--- Given information Enclosed Below ---
/-- The number of chunks is the length over `m`, rounded up. -/
theorem chunksUpTo_length (hm : 1 ≤ m) {s : List Byte} (hn : s.length ≤ n) :
    (chunksUpTo n m s).length = (s.length + m - 1) / m := by
  induction n generalizing s with
  | zero =>
    rw [List.eq_nil_of_length_eq_zero (Nat.le_zero.1 hn)]
    exact (Nat.div_eq_of_lt (by simp; omega)).symm
  | succ n ih =>
    by_cases hs : s = []
    · simpa [hs] using (Nat.div_eq_of_lt (by omega)).symm
    · have hpos := List.length_pos_iff.2 hs
      have hround : (s.length + m - 1) / m = (s.length - 1) / m + 1 := by
        rw [← Nat.add_div_right _ hm]
        congr 1
        omega
      rw [chunksUpTo_succ hs, List.length_cons, ih (length_drop_le_of_le_succ hm hn), List.length_drop, hround]
      congr 1
      rcases Nat.le_total m s.length with hle | hlt
      · rw [Nat.sub_add_cancel hle]
      · rw [Nat.div_eq_of_lt (by omega), Nat.div_eq_of_lt (by omega)]

/-- Two marker bytes a frame (R95). -/
theorem length_flatten_debugFrames (c : Config) (ds : List (List Byte)) :
    ((ds.map (debugFrameBytes c)).flatten).length = ds.flatten.length + 2 * ds.length := by
  induction ds with
  | nil => rfl
  | cons d ds ih =>
    simp only [List.map_cons, List.flatten_cons, List.length_append, List.length_cons, ih, debugFrameBytes,
      List.length_nil]
    omega

end

/-- Settles O12: the chunks put together, each chunk, all but the last, and their number. -/
theorem debugChunksCutTheText : Obligations.DebugChunksCutTheText := by
  intro c text hc
  have hm := Config.one_le_maxDebugPayload hc
  have hflat : (debugChunks c text).flatten = text := chunksUpTo_flatten hm le_rfl
  have hcount : (debugChunks c text).length = (text.length + c.maxDebugPayload - 1) / c.maxDebugPayload :=
    chunksUpTo_length hm le_rfl
  refine ⟨hflat, fun d hd => chunksUpTo_chunk hm hd, fun d hd => chunksUpTo_dropLast hd, ?_⟩
  rw [debugFramesBytes, length_flatten_debugFrames, hflat, hcount]

/-! ### One event of the reference decoder (R191) -/

section
variable {c : Config} {b : Byte} {s : List Byte}

theorem hostDecode_of_wait (h : scanAt c b s = .wait) : hostDecode c (b :: s) = [.incomplete (b :: s)] := by
  rw [hostDecode_cons, h]

theorem hostDecode_of_item {e : Event} {rest : List Byte} (h : scanAt c b s = .item e rest) :
    hostDecode c (b :: s) = e :: hostDecode c rest := by
  rw [hostDecode_cons, h]

end

/-! ### The key frame (R192) -/

section
variable {c : Config}

theorem scanKey_of_short {s : List Byte} (h : s.length < 3) : scanKey c s = .wait := by
  match s, h with
  | [], _ | [_], _ | [_, _], _ => rfl

theorem scanKey_whole (code x e : Byte) (rest : List Byte) :
    scanKey c (code :: x :: e :: rest) =
      if e ≠ c.mKeyEnd then .item (.badEnd .key) (code :: x :: e :: rest)
      else if x ≠ keyChk c code then .item (.keyBadChk code x) rest
      else .item (.key code) rest := rfl

end

/-- Settles O13: too few bytes, or the three checks of a whole frame. -/
theorem decoderReadsKeyFrames : Obligations.DecoderReadsKeyFrames := by
  intro c _
  refine ⟨fun s hs => hostDecode_of_wait ((scanAt_mKeyStart s).trans (scanKey_of_short hs)), fun code x e rest => ?_⟩
  rw [hostDecode_cons, scanAt_mKeyStart, scanKey_whole, keyChk]
  split_ifs <;> rfl

/-! ### The line frame (R193) -/

section
variable {c : Config}

theorem scanLine_of_tooLong {len : Byte} (h : c.maxLine < len.toNat) (s : List Byte) :
    scanLine c (len :: s) = .item (.lineBadLen len) (len :: s) := if_pos h

theorem scanLine_of_short {len : Byte} {s : List Byte} (hlen : len.toNat ≤ c.maxLine) (hs : s.length < len.toNat + 2) :
    scanLine c (len :: s) = .wait := by
  have hdrop : (s.drop len.toNat).length < 2 := by
    rw [List.length_drop]
    omega
  simp only [scanLine, if_neg (Nat.not_lt.2 hlen)]
  match s.drop len.toNat, hdrop with
  | [], _ | [_], _ => rfl

theorem scanLine_whole {len : Byte} (x e : Byte) {chars : List Byte} (rest : List Byte) (hlen : len.toNat ≤ c.maxLine)
    (hchars : chars.length = len.toNat) :
    scanLine c (len :: (chars ++ x :: e :: rest)) =
      if e ≠ c.mLineEnd then .item (.badEnd .line) (len :: (chars ++ x :: e :: rest))
      else if x ≠ lineChk c chars then .item (.lineBadChk chars x) rest
      else .item (.line chars) rest := by
  simp only [scanLine, if_neg (Nat.not_lt.2 hlen), List.drop_left' hchars, List.take_left' hchars]

/-- The checksum of a line by its length byte (R180). -/
theorem lineChk_of_length {len : Byte} {chars : List Byte} (h : chars.length = len.toNat) :
    lineChk c chars = c.mLineStart ^^^ len ^^^ xorAll chars := by
  rw [lineChk, h, BitVec.ofNat_toNat, BitVec.setWidth_eq]

end

/-- Settles O14: no length byte, a length above `MAX_LINE`, too few bytes, or the checks of a whole frame. -/
theorem decoderReadsLineFrames : Obligations.DecoderReadsLineFrames := by
  intro c hc
  have hm := Config.markers_nodup hc
  refine ⟨hostDecode_of_wait (scanAt_mLineStart hm []), fun len s hlen => ?_, fun len s hlen hs => ?_,
    fun len x e chars rest hlen hchars => ?_⟩
  · exact hostDecode_of_item ((scanAt_mLineStart hm _).trans (scanLine_of_tooLong hlen s))
  · exact hostDecode_of_wait ((scanAt_mLineStart hm _).trans (scanLine_of_short hlen hs))
  · rw [hostDecode_cons, scanAt_mLineStart hm, scanLine_whole x e rest hlen hchars, lineChk_of_length hchars]
    split_ifs <;> rfl

/-! ### The debug frame (R194) -/

/-- No end marker where it can stand: more bytes could still bring it, or the frame is broken. -/
theorem scanDebug_of_noEnd {c : Config} {s : List Byte} (h : c.mDbgEnd ∉ s.take (c.maxDebugPayload + 1)) :
    scanDebug c s = if s.length < c.maxDebugPayload + 1 then .wait else .item (.badEnd .debug) s := by
  have htext : (s.take (c.maxDebugPayload + 1)).takeWhile (fun b => b != c.mDbgEnd) =
      s.take (c.maxDebugPayload + 1) :=
    List.takeWhile_eq_self_iff.2 fun b hb => bne_iff_ne.2 (ne_of_mem_of_not_mem hb h)
  simp only [scanDebug, htext, List.drop_length]

/-- Settles O15: the first end marker ends the text, or there is none where it can stand. -/
theorem decoderReadsDebugFrames : Obligations.DecoderReadsDebugFrames := by
  intro c hc
  have hm := Config.markers_nodup hc
  refine ⟨fun text rest hend hlen => ?_, fun s hend => ?_⟩
  · exact hostDecode_of_item ((scanAt_mDbgStart hm _).trans (scanDebug_frame hlen hend rest))
  · rw [hostDecode_cons, scanAt_mDbgStart hm, scanDebug_of_noEnd hend]
    split_ifs <;> rfl

/-! ### The ready frame and every other byte (R195, R196) -/

section
variable {c : Config}

theorem scanReady_of_notPad {b : Byte} (h : b ≠ c.mPad) (s : List Byte) :
    scanReady c (b :: s) = .item (.skip c.mPad) (b :: s) := if_pos h

theorem scanReady_of_notReady {e : Byte} (h : e ≠ c.mReady) (s : List Byte) :
    scanReady c (c.mPad :: e :: s) = .item (.skip c.mPad) (c.mPad :: e :: s) := by
  simp only [scanReady, ne_eq, not_true_eq_false, if_false, if_neg h]

theorem scanReady_onePad : scanReady c [c.mPad] = .wait := by
  simp [scanReady]

theorem scanAt_of_noStart {b : Byte} (hkey : b ≠ c.mKeyStart) (hline : b ≠ c.mLineStart) (hdbg : b ≠ c.mDbgStart)
    (hpad : b ≠ c.mPad) (s : List Byte) : scanAt c b s = .item (.skip b) s := by
  simp only [scanAt, if_neg hkey, if_neg hline, if_neg hdbg, if_neg hpad]

end

/-- Settles O16: the whole frame, its two beginnings, the padding byte before any other byte, and a byte that
begins no frame. -/
theorem decoderReadsReadyFramesAndSkips : Obligations.DecoderReadsReadyFramesAndSkips := by
  intro c hc
  have hm := Config.markers_nodup hc
  refine ⟨fun rest => ?_, ?_, ?_, fun b s hb => ?_, fun e s he => ?_, fun b s hkey hline hdbg hpad => ?_⟩
  · exact hostDecode_of_item ((scanAt_mPad hm _).trans (scanReady_frame rest))
  · exact hostDecode_of_wait (scanAt_mPad hm [])
  · exact hostDecode_of_wait ((scanAt_mPad hm _).trans scanReady_onePad)
  · exact hostDecode_of_item ((scanAt_mPad hm _).trans (scanReady_of_notPad hb s))
  · exact hostDecode_of_item ((scanAt_mPad hm _).trans (scanReady_of_notReady he s))
  · exact hostDecode_of_item (scanAt_of_noStart hkey hline hdbg hpad s)

/-! ### The frames of the builders (R197) -/

/-- The decoder reads `bytes` at the front of any stream as the event `e` and continues after them. -/
def ReadsAs (c : Config) (bytes : List Byte) (e : Event) : Prop :=
  ∃ b s, bytes = b :: s ∧ ∀ rest, scanAt c b (s ++ rest) = .item e rest

section
variable {c : Config}

theorem ReadsAs.hostDecode {bytes : List Byte} {e : Event} (h : ReadsAs c bytes e) (rest : List Byte) :
    hostDecode c (bytes ++ rest) = e :: hostDecode c rest := by
  obtain ⟨b, s, rfl, hs⟩ := h
  exact hostDecode_of_item (hs rest)

theorem keyFrameBytes_readsAs (code : Byte) : ReadsAs c (keyFrameBytes c code) (.key code) :=
  ⟨_, _, rfl, fun rest => (scanAt_mKeyStart _).trans (scanKey_frame code rest)⟩

theorem lineFrameBytes_readsAs (hm : c.markers.Nodup) (hmax : c.maxLine ≤ 255) {chars : List Byte}
    (hlen : chars.length ≤ c.maxLine) : ReadsAs c (lineFrameBytes c chars) (.line chars) := by
  refine ⟨_, _, rfl, fun rest => (scanAt_mLineStart hm _).trans ?_⟩
  simpa using scanLine_frame hmax hlen rest

theorem debugFrameBytes_readsAs (hm : c.markers.Nodup) {text : List Byte} (hlen : text.length ≤ c.maxDebugPayload)
    (hend : c.mDbgEnd ∉ text) : ReadsAs c (debugFrameBytes c text) (.debug text) := by
  refine ⟨_, _, rfl, fun rest => (scanAt_mDbgStart hm _).trans ?_⟩
  simpa using scanDebug_frame hlen hend rest

theorem readyFrameBytes_readsAs (hm : c.markers.Nodup) : ReadsAs c (readyFrameBytes c) .ready :=
  ⟨_, _, rfl, fun rest => (scanAt_mPad hm _).trans (scanReady_frame rest)⟩

/-- Debug frames one after another are read as their texts. -/
theorem hostDecode_debugFrames (hm : c.markers.Nodup) {ds : List (List Byte)}
    (hds : ∀ d ∈ ds, d.length ≤ c.maxDebugPayload ∧ c.mDbgEnd ∉ d) (rest : List Byte) :
    hostDecode c ((ds.map (debugFrameBytes c)).flatten ++ rest) = ds.map .debug ++ hostDecode c rest := by
  induction ds with
  | nil => rfl
  | cons d ds ih =>
    obtain ⟨⟨hlen, hend⟩, htail⟩ := List.forall_mem_cons.1 hds
    rw [List.map_cons, List.flatten_cons, List.append_assoc, (debugFrameBytes_readsAs hm hlen hend).hostDecode,
      ih htail]
    rfl

end

/-- Settles O17: each builder's frame is read as its event; no chunk of a text without the end marker holds it. -/
theorem framesDecodeToTheirEvents : Obligations.FramesDecodeToTheirEvents := by
  intro c rest hc
  have hcut := fun text => debugChunksCutTheText c text hc
  have hm := Config.markers_nodup hc
  have hmax := Config.maxLine_le_255 hc
  refine ⟨fun code => (keyFrameBytes_readsAs code).hostDecode rest,
    fun chars hlen => (lineFrameBytes_readsAs hm hmax hlen).hostDecode rest,
    (readyFrameBytes_readsAs hm).hostDecode rest, fun text hend => ?_⟩
  obtain ⟨hflat, hchunk, -, -⟩ := hcut text
  refine ⟨hostDecode_debugFrames hm (fun d hd => ⟨(hchunk d hd).2, fun hmem => hend ?_⟩) rest, hflat⟩
  exact hflat ▸ List.mem_flatten_of_mem hd hmem

/-! ### A growing stream (log 10) -/

section
variable {c : Config} {s r : List Byte} {e : Event}

theorem scanKey_append (h : scanKey c s = .item e r) (later : List Byte) :
    scanKey c (s ++ later) = .item e (r ++ later) := by
  match s, h with
  | code :: x :: fin :: rest, h =>
    rw [scanKey_whole] at h
    simp only [List.cons_append]
    rw [scanKey_whole]
    split_ifs at h ⊢ <;> cases h <;> rfl

/-- A stream of at least `k + 2` bytes, cut into the characters, the checksum and the end marker of a line frame. -/
theorem exists_line_of_le_length {k : Nat} (h : k + 2 ≤ s.length) :
    ∃ (chars : List Byte) (x fin : Byte) (rest : List Byte), s = chars ++ x :: fin :: rest ∧ chars.length = k := by
  refine ⟨s.take k, s[k], s[k + 1], s.drop (k + 2), ?_, List.length_take_of_le (by omega)⟩
  rw [← List.drop_eq_getElem_cons, ← List.drop_eq_getElem_cons, List.take_append_drop]

/-- A line frame is read from its length byte and the characters, which the stream holds unless there are too many. -/
theorem scanLine_append (h : scanLine c s = .item e r) (later : List Byte) :
    scanLine c (s ++ later) = .item e (r ++ later) := by
  match s, h with
  | len :: s, h =>
    rcases Nat.lt_or_ge c.maxLine len.toNat with hlong | hlen
    · rw [scanLine_of_tooLong hlong] at h
      cases h
      exact scanLine_of_tooLong hlong _
    · rcases Nat.lt_or_ge s.length (len.toNat + 2) with hs | hs
      · rw [scanLine_of_short hlen hs] at h
        cases h
      · obtain ⟨chars, x, fin, rest, rfl, hchars⟩ := exists_line_of_le_length hs
        rw [scanLine_whole x fin rest hlen hchars] at h
        have hwhole := scanLine_whole x fin (rest ++ later) hlen hchars
        simp only [List.cons_append, List.append_assoc]
        rw [hwhole]
        split_ifs at h ⊢ <;> cases h <;> simp

/-- A stream with an end marker where one can stand, cut at the first. -/
theorem exists_debugText (h : c.mDbgEnd ∈ s.take (c.maxDebugPayload + 1)) :
    ∃ text rest : List Byte, s = text ++ c.mDbgEnd :: rest ∧ text.length ≤ c.maxDebugPayload ∧ c.mDbgEnd ∉ text := by
  obtain ⟨text, rest, hcut, hfirst⟩ := List.eq_append_cons_of_mem h
  refine ⟨text, rest ++ s.drop (c.maxDebugPayload + 1), ?_, ?_, hfirst⟩
  · rw [← List.cons_append, ← List.append_assoc, ← hcut, List.take_append_drop]
  · have hlen := (congrArg List.length hcut).symm.trans_le (List.length_take_le _ _)
    rw [List.length_append, List.length_cons] at hlen
    omega

/-- A debug frame is read from the bytes among which its end marker can stand. -/
theorem scanDebug_append (h : scanDebug c s = .item e r) (later : List Byte) :
    scanDebug c (s ++ later) = .item e (r ++ later) := by
  by_cases hend : c.mDbgEnd ∈ s.take (c.maxDebugPayload + 1)
  · obtain ⟨text, rest, rfl, hlen, hfirst⟩ := exists_debugText hend
    rw [scanDebug_frame hlen hfirst] at h
    cases h
    rw [List.append_assoc, List.cons_append, scanDebug_frame hlen hfirst]
  · rw [scanDebug_of_noEnd hend] at h
    split_ifs at h with hlen
    cases h
    have hwindow : (s ++ later).take (c.maxDebugPayload + 1) = s.take (c.maxDebugPayload + 1) :=
      List.take_append_of_le_length (Nat.not_lt.1 hlen)
    rw [scanDebug_of_noEnd (by rwa [hwindow]), if_neg (by rw [List.length_append]; omega)]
--- End of Enclosed Given information ---
Take the lines above from the one containing "intro c rest hc" down to the one containing "obtain ⟨hflat, hchunk, -, -⟩ := hcut text", and transcribe them exactly, both ends included.

§ **Reply to the task**:
  intro c rest hc
  have hcut := fun text => debugChunksCutTheText c text hc
  have hm := Config.markers_nodup hc
  have hmax := Config.maxLine_le_255 hc
  refine ⟨fun code => (keyFrameBytes_readsAs code).hostDecode rest,
    fun chars hlen => (lineFrameBytes_readsAs hm hmax hlen).hostDecode rest,
    (readyFrameBytes_readsAs hm).hostDecode rest, fun text hend => ?_⟩
  obtain ⟨hflat, hchunk, -, -⟩ := hcut text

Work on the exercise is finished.